**Records shown**
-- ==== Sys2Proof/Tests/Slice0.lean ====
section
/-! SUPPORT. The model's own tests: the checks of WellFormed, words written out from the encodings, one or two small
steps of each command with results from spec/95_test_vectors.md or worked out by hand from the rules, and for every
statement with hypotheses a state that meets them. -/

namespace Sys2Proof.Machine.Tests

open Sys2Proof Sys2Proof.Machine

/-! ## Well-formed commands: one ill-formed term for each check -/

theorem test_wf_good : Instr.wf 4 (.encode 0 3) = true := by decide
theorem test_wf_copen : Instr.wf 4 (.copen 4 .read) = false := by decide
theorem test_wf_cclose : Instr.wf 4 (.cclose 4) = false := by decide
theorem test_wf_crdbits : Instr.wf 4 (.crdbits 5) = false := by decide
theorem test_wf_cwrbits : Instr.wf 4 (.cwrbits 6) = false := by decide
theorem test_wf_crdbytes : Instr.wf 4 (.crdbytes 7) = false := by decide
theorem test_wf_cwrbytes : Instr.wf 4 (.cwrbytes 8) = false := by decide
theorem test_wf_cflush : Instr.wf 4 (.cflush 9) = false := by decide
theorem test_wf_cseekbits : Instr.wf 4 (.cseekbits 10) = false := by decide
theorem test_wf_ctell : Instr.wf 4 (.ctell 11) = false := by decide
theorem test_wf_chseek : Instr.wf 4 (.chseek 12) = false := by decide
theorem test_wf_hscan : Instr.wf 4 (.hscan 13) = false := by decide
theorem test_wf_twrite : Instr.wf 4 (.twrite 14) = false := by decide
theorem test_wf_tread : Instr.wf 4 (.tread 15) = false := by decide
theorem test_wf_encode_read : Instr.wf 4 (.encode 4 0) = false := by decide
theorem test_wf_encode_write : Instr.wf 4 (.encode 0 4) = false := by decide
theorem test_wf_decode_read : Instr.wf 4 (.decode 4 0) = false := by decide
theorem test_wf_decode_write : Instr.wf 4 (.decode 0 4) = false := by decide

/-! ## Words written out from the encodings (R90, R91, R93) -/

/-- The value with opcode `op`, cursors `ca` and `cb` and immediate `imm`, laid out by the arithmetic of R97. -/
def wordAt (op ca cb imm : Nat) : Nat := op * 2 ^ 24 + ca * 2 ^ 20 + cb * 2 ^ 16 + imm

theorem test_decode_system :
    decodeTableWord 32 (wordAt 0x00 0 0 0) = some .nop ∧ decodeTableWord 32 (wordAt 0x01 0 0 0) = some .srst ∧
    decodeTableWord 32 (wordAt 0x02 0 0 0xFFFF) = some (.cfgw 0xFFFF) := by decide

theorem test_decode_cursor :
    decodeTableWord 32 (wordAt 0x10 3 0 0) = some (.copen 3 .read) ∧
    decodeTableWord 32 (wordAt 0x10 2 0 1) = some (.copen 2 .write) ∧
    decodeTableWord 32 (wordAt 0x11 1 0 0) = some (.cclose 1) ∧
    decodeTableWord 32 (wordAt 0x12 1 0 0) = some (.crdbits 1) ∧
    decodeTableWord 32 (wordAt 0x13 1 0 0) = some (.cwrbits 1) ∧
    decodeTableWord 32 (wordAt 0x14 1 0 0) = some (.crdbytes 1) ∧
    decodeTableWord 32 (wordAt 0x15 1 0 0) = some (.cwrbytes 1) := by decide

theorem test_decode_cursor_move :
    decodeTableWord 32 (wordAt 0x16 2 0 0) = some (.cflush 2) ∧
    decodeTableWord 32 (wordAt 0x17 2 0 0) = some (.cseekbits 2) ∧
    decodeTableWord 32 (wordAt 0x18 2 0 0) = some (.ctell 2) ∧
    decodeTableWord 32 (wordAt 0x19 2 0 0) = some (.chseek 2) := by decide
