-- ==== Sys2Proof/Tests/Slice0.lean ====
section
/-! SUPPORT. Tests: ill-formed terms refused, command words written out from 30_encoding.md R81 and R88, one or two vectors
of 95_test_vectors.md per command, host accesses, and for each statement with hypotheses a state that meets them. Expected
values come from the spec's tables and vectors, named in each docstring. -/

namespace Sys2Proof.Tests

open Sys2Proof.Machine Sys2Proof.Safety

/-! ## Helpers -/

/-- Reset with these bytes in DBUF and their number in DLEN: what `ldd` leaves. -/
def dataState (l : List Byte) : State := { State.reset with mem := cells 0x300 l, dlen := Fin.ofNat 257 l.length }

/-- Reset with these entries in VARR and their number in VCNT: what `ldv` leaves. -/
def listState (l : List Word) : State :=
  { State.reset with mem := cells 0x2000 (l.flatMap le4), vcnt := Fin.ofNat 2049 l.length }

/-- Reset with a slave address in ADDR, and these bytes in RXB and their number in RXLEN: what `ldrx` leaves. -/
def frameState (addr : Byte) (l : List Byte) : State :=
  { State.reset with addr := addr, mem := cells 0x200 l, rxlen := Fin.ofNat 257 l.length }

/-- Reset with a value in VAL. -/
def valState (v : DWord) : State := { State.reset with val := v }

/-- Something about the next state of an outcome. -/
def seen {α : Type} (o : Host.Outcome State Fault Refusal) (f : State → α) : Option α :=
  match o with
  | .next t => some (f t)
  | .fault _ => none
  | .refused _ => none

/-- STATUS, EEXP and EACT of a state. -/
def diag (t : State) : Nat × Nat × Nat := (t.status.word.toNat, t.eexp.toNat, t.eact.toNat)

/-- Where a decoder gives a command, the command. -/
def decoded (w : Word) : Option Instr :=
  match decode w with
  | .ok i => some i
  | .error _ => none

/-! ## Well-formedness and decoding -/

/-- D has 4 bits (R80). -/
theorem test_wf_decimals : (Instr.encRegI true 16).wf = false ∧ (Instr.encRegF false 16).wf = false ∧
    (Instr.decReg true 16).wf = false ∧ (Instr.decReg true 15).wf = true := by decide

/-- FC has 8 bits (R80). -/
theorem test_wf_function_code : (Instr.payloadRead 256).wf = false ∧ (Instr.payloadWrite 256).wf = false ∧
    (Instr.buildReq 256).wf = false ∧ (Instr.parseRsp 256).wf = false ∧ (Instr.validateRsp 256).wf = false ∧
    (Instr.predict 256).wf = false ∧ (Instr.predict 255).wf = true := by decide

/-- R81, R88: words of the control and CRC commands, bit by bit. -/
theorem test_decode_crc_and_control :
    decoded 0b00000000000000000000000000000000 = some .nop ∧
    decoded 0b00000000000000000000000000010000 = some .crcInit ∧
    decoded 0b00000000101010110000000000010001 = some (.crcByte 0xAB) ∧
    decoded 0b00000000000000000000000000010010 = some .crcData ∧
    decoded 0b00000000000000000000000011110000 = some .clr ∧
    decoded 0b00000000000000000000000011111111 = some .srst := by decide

**Work item**
Could you transcribe the entries exactly, from the first line through the line containing "theorem test_wf_crdbits : Instr.wf", and give nothing more?

**Response to this exercise**
-- ==== Sys2Proof/Tests/Slice0.lean ====
section
/-! SUPPORT. The model's own tests: the checks of WellFormed, words written out from the encodings, one or two small
steps of each command with results from spec/95_test_vectors.md or worked out by hand from the rules, and for every
statement with hypotheses a state that meets them. -/

namespace Sys2Proof.Machine.Tests

open Sys2Proof Sys2Proof.Machine

/-! ## Well-formed commands: one ill-formed term for each check -/

theorem test_wf_good : Instr.wf 4 (.encode 0 3) = true := by decide
theorem test_wf_copen : Instr.wf 4 (.copen 4 .read) = false := by decide
theorem test_wf_cclose : Instr.wf 4 (.cclose 4) = false := by decide
theorem test_wf_crdbits : Instr.wf 4 (.crdbits 5) = false := by decide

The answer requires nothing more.